How Mark’s Gospel Actually Ends
Open your Bible to Mark 16:8 and read the last sentence: “And they went out and fled from the tomb, for trembling and astonishment had seized them, and they said nothing to anyone, for they were afraid.” In the oldest and most reliable Greek manuscripts we possess, that is the end. There is no appearance of the risen Jesus, no Great Commission, no ascension. The women flee, they say nothing, and the Gospel stops mid-breath with the Greek words ephobounto gar, “for they were afraid.” Many think the twelve additional verses printed in most English Bibles (16:9–20) were added later by a different hand.
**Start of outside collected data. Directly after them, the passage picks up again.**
/-- 95_test_vectors.md E1, E2, E3: words of every family, and reserved ones. -/
def Obligations.SpecWordsDecode : Prop :=
  decode 0x00221820#32 = .ins (.add 3 1 2) ∧ decode 0x000219FF#32 = .ins (.dsra32 3 2 7) ∧
  decode 0x00221804#32 = .ins (.sllv 3 2 1) ∧ decode 0x20228001#32 = .ins (.addi 2 1 0x8001) ∧
  decode 0x3C028001#32 = .ins (.lui 2 0x8001) ∧ decode 0x002218DA#32 = .ins (.mod 3 1 2) ∧
  decode 0x8022FFF8#32 = .ins (.lb 2 0xFFF8 1) ∧ decode 0xFC22FFF8#32 = .ins (.sd 2 0xFFF8 1) ∧
  decode 0x1022FFFD#32 = .ins (.beq 1 2 0xFFFD) ∧ decode 0x04210010#32 = .ins (.bgez 1 0x10) ∧
  decode 0x0C000010#32 = .ins (.jal 0x10) ∧ decode 0x00A0F809#32 = .ins (.jalr 31 5) ∧
  decode 0x04000000#32 = .ins .halt ∧ decode 0x462208C0#32 = .ins (.addD 3 1 2) ∧
  decode 0x46A008E1#32 = .ins (.cvtDL 3 1) ∧ decode 0x44A20800#32 = .ins (.dmtc1 2 1) ∧
  decode 0x45250004#32 = .ins (.bc1eqz 5 4) ∧ decode 0xD4240010#32 = .ins (.ldc1 4 0x10 1) ∧
  decode 0x00000000#32 = .ins (.sll 0 0 0) ∧ decode 0x0000000C#32 = .reserved ∧
  decode 0x04000001#32 = .reserved ∧ decode 0x00200002#32 = .reserved

/-! ## A step runs the decoded instruction (70_reset_and_hazards.md R397, R402, R403) -/

/-- The instruction in IF. When the four older stages have had their turn and left nothing waiting, the
step is `exec` of the instruction the word in IF decodes to: on a fresh entry with the word at the pc
if IF was empty, else on the entry that was waiting in IF. -/
def Obligations.StepRunsTheDecodedInstruction : Prop :=
  ∀ (s t : State) (i : Instr), s.runState.accepts = true →
    loopFrom [.WB, .MEM, .EX, .ID] s.beginCycle = .next t → t.runState = .running →
    t.doneAt .WB → t.doneAt .MEM → t.doneAt .EX → t.doneAt .ID →
    (t.slot .IF = none → t.fetchEnable = true → t.pc.toNat % 4 = 0 →
      t.pc.toNat + 4 ≤ t.params.imemBytes → decode (t.ifetch t.pc) = .ins i →
      step s = exec i (t.setSlot .IF (some (Entry.fresh t.pc (t.ifetch t.pc) t.cycle)))) ∧
    (∀ e, t.slot .IF = some e → e.done = false → decode e.word = .ins i → step s = exec i t)

/-- The instruction in a later stage. An entry done in the stage before moves into the free stage the
loop has reached and `exec` of the instruction it carries runs on it; one that stalled in the stage
runs again. -/
def Obligations.LaterStagesRunTheCarriedInstruction : Prop :=
  ∀ (s : State) (st p : Stage) (e : Entry) (i : Instr), st.before = some p → e.ins = some i →
    (s.slot st = none → s.slot p = some e → e.done = true →
      runStage st s = exec i (s.advanceInto st)) ∧
    (s.slot st = some e → e.done = false → runStage st s = exec i s)

/-- R63, R402: with IF empty and fetching enabled, a pc that is no multiple of 4 faults with
AlignmentFault, else one outside IMEM with AddressFault; the record names the pc, no word, and for
the first the alignment 4. -/
def Obligations.FetchFaults : Prop :=
  ∀ s t : State, s.runState.accepts = true →
    loopFrom [.WB, .MEM, .EX, .ID] s.beginCycle = .next t → t.runState = .running →
    t.doneAt .WB → t.doneAt .MEM → t.doneAt .EX → t.doneAt .ID →
    t.slot .IF = none → t.fetchEnable = true →
    (t.pc.toNat % 4 ≠ 0 → step s = .next { t with
      runState := .faulted
      faultRec := some { kind := .alignmentFault, code := 1, ia := t.pc, addr := t.pc, align := 4,
                         word := 0#32 } }) ∧
    (t.pc.toNat % 4 = 0 → t.params.imemBytes < t.pc.toNat + 4 → step s = .next { t with
      runState := .faulted
      faultRec := some { kind := .addressFault, code := 6, ia := t.pc, addr := t.pc, align := 0,
                         word := 0#32 } })

/-- R105, R355: a fetched word that is reserved ends the run with ReservedInstruction; the pc stays. -/
def Obligations.ReservedWordFaults : Prop :=
  ∀ s t : State, s.runState.accepts = true →
    loopFrom [.WB, .MEM, .EX, .ID] s.beginCycle = .next t → t.runState = .running →
    t.doneAt .WB → t.doneAt .MEM → t.doneAt .EX → t.doneAt .ID →
    t.slot .IF = none → t.fetchEnable = true → t.pc.toNat % 4 = 0 →
    t.pc.toNat + 4 ≤ t.params.imemBytes → decode (t.ifetch t.pc) = .reserved →
    ∃ u, step s = .next u ∧ u.runState = .faulted ∧ u.pc = t.pc ∧ u.x = t.x ∧ u.f = t.f ∧
      u.dmem = t.dmem ∧ u.semX = t.semX ∧ u.semF = t.semF ∧
      u.faultRec = some { kind := .reservedInstruction, code := 7, ia := t.pc, addr := 0#64,
                          align := 0, word := t.ifetch t.pc }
The evidence for this is substantial.
The Manuscript Evidence
The two oldest complete manuscripts of the New Testament, Codex Vaticanus and Codex Sinaiticus (both from the 4th century), end Mark at 16:8. The scribe of Vaticanus left a blank column after the final words and then left the entire next column empty before beginning Luke, a feature found nowhere else in the manuscript. He knew other endings existed; he deliberately excluded them. The Church Fathers confirm this. Eusebius of Caesarea wrote that “the accurate copies” end at 16:8. Jerome stated that the long ending “is met with in scarcely any copies of the Gospel, almost all the Greek codices being without this passage.”
The Greek Does Not Sound Like Mark
When you place the Greek of 16:9–20 beside the Greek of the rest of Mark’s Gospel, the difference is immediate. The vocabulary, the grammar, and the sentence structure all belong to a different writer.
| Feature | Mark 1:1–16:8 | The Long Ending (16:9–20) |
|---|---|---|
| Title for Jesus | Never uses “the Lord Jesus” (ho Kyrios Iēsous) | Uses “the Lord Jesus” in 16:19, a title found nowhere else in Mark |
| Verb for “to go” | Prefers erchomai and aperchomai | Uses poreuomai three times (16:10, 12, 15), a verb virtually absent from Mark |
| Pronoun usage | Never uses ekeinos (“that one”) alone as the subject of a sentence | Ekeinos appears as the subject four times in twelve verses (16:10, 11, 13, 20) |
| Command style | Uses the present imperative for ongoing commands (Mark’s standard pattern) | Uses the aorist imperative kēryxate in 16:15, matching Matthew’s style, not Mark’s |
| Transition at 16:9 | The women are the subject in 16:1–8; Jesus is not named as acting | 16:9 introduces a new subject without naming him; grammatically, the young man of 16:5 would be the subject |
Why Mark May Have Ended Here on Purpose
The ending is not broken; it is brilliant. In Mark 8:12, the Pharisees demand a visible sign, and Jesus refuses with a Semitic oath so strong it amounts to a self-curse: no sign will be given to this generation. Unlike Matthew and Luke, Mark’s Jesus makes no exception for the sign of Jonah. The Gospel keeps that promise. Mark provides no narrative appearance of the risen Christ to the unbelieving world. The young man at the tomb tells the women that Jesus has gone ahead to Galilee and that the disciples will see him there, “just as he told you” (16:7). That phrase is the hinge of the entire ending. Mark’s Gospel has been building toward a single question: will you trust the Word of Jesus when you cannot see him? The women flee in terror and say nothing. The reader is left standing at the empty tomb with nothing but a promise.
That is the point. The first Christians who read this Gospel were likely facing persecution and wishing they had seen the risen Lord with their own eyes. Mark tells them: the first witnesses were terrified too, and they had no visible proof either. What they had, and what you have, is the bare Word of Christ. “Just as he told you.” In the Gospel of Mark, that is not a consolation prize. It is everything.